When you create the Uniq table, a hidden column __DORIS_SEQUENCE_COL__
is automatically added, depending on the type specified by the user
Import
When importing, fe sets the value of the hidden column during parsing to the value of the ‘order by’ expression (Broker Load and routine Load), or the value of the ‘function_column.sequence_col’ expression (stream load), and the value column will be replaced according to this value.
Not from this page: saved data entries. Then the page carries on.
/-- R28, R48, R49, R99 to R102, R113: in throughput mode the context that issues is READY and passes no turns after a YIELD, no such context is
nearer to the pointer in cyclic order, the pointer moves to it, and with none the tick is empty; in a deterministic launch only the context of
the tick's slot issues, under the same condition; an idle supervisor that wakes becomes live with its turn, out of order in throughput mode and
in its slot in a deterministic launch. The bytes of a unit are those in memory at the translations of its halfwords' addresses, which must allow
execution; two halfwords for a word, and a third and a fourth behind a prefix. The model's choice: the bytes come from memory as it stands [log
11], walks are made in the tick of the fetch [log 24], the turns that pass after a YIELD [log 70], and the first tick in which a supervisor may
wake [log 21]. -/
def Obligations.FetchAndIssue : Prop :=
  ((∀ (s t : State) (k : Nat) (r : Option Nat), (s.core k).det = false → pickIssuer s k = (t, r) →
    let rank := fun x => (x + 15 - (s.core k).last % 16) % 16
    (wakeTurn s k = true → r = some 15 ∧ t = liveSupervisor s k) ∧
    (wakeTurn s k = false →
      (∀ x, r = some x → x < 16 ∧ MayIssue s k x ∧ (t.core k).last = x ∧ ∀ y, y < 16 → MayIssue s k y → rank x ≤ rank y) ∧
      (r = none → ∀ y, y < 16 → ¬ MayIssue s k y))) ∧
  ∀ (s : State) (k : Nat), (s.core k).det = true →
    let x := (s.tick - (s.core k).t0) % 16
    (x = 15 → wakeTurn s k = true → pickIssuer s k = (liveSupervisor s k, some 15)) ∧
    (x ≠ 15 ∨ wakeTurn s k = false →
      (MayIssue s k x → pickIssuer s k = (s, some x)) ∧ (¬ MayIssue s k x → (pickIssuer s k).2 = none))) ∧
  (∀ (va : Word) (s t : State) (pa : Nat) (e : TlbEntry), translateU va 2 s = .ok ((pa, e), t) → hostResident pa = false →
    (fetchedThrough t e).needPage pa t.cur.1 false = none → fetchHalf va s = .ok (memBytes t.mem pa 2, fetchedThrough t e)) ∧
  (∀ (va : Word) (s : State) (i : TrapInfo), translateU va 2 s = .error (.trap i) → fetchHalf va s = .error (.trap i)) ∧
  ∀ (pc : Word) (s t u v w : State) (a b c d : List Byte), fetchHalf pc s = .ok (a, t) → fetchHalf (pc + 2#64) t = .ok (b, u) →
    fetchHalf (pc + 4#64) u = .ok (c, v) → fetchHalf (pc + 6#64) v = .ok (d, w) →
    ((a.headD 0#8).getLsbD 0 = false → fetchUnit pc s = .ok (a, t)) ∧
    ((a.headD 0#8).getLsbD 0 = true → a.headD 0#8 ≠ 0xFF#8 → fetchUnit pc s = .ok (a ++ b, u)) ∧
    (a.headD 0#8 = 0xFF#8 → (c.headD 0#8).getLsbD 0 = false → fetchUnit pc s = .ok (a ++ b ++ c, v)) ∧
    (a.headD 0#8 = 0xFF#8 → (c.headD 0#8).getLsbD 0 = true → fetchUnit pc s = .ok (a ++ b ++ c ++ d, w))

/-- What reset leaves: partition 0 in RUN with every die and class, the others OFF with none (R449), the PCTL time limit and PWRCTL at
their resets, no launch, no live context, no directory or capability entry, every budget unmetered, and memory with nothing listed.
Memory and registers without a stated reset value are the model's choice [log 1, log 2]. -/
def Obligations.ResetState : Prop :=
  (State.reset.part 0).part = 0xF11#64 ∧ (State.reset.part 0).pcls = BitVec.allOnes 64 ∧
  (∀ p, p = 1 ∨ p = 2 ∨ p = 3 → (State.reset.part p).part = 0#64 ∧ (State.reset.part p).pcls = 0#64) ∧
  (∀ p, p < 4 → (State.reset.part p).ilv = 6#64 ∧ (State.reset.part p).bnd = 0#64) ∧
  State.reset.hub.pctl.extractLsb' 16 16 = 1000#16 ∧ State.reset.hub.pwrctl = 3#64 ∧ (∀ g, (State.reset.group g).wdLimit = 0x400000#32) ∧
  (∀ k x, (State.reset.ctx k x).life = .idle) ∧ (∀ k, (State.reset.core k).launch = none) ∧
  (∀ c m, State.reset.exhausted c m = false) ∧ State.reset.launches = [] ∧ State.reset.dir = [] ∧ State.reset.caps = [] ∧
  State.reset.sound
The value of the hidden column __DORIS_SEQUENCE_COL__
can be set as a column in the source data or in the table structure.
The request with the value column needs to read the additional column of __DORIS_SEQUENCE_COL__
, which is used as a basis for the order of replacement aggregation function replacement under the same key column, with the larger value replacing the smaller value and not the reverse.
Cumulative Compaction
Cumulative Compaction works in the same way as the reading process
Base Compaction works in the same way as the reading process
Syntax
Create Table
When you create the Uniq table, you can specify the sequence column type
The sequence_type is used to specify the type of the sequence column, which can be integral and time
stream load
The syntax of the stream load is to add the mapping of hidden columns corresponding to source_sequence in the ‘function_column.sequence_col’ field in the header, for example
curl --location-trusted -u root -H "columns: k1,k2,source_sequence,v1,v2" -H "function_column.sequence_col: source_sequence" -T testData http://host:port/api/testDb/testTbl/_stream_load
broker load
Set the source_sequence field for the hidden column map at ORDER BY
LOAD LABEL db1.label1
(
DATA INFILE("hdfs://host:port/user/data/*/test.txt")
INTO TABLE `tbl1`
COLUMNS TERMINATED BY ","
(k1,k2,source_sequence,v1,v2)
ORDER BY source_sequence
)
WITH BROKER 'broker'
(
"username"="user",
"password"="pass"
PROPERTIES
(
"timeout" = "3600"
);
routine load
The mapping method is the same as above, as shown below
CREATE ROUTINE LOAD example_db.test1 ON example_tbl
COLUMNS(k1, k2, source_sequence, v1, v2),
WHERE k1 > 100 and k2 like "%doris%"
[ORDER BY source_sequence]
PROPERTIES
(
"desired_concurrent_number"="3",
"max_batch_interval" = "20",
"max_batch_rows" = "300000",
"max_batch_size" = "209715200",
"strict_mode" = "false"
)
FROM KAFKA
(
"kafka_broker_list" = "broker1:9092,broker2:9092,broker3:9092",
"kafka_topic" = "my_topic",
"kafka_partitions" = "0,1,2,3",
"kafka_offsets" = "101,0,0,200"
);
If function_column.sequence_type
is set when creating a new table, then the sequence column will be supported. For a table that does not support sequence column, use the following statement if you would like to use this feature: ALTER TABLE example_db.my_table ENABLE FEATURE "SEQUENCE_LOAD" WITH PROPERTIES ("function_column.sequence_type" = "Date")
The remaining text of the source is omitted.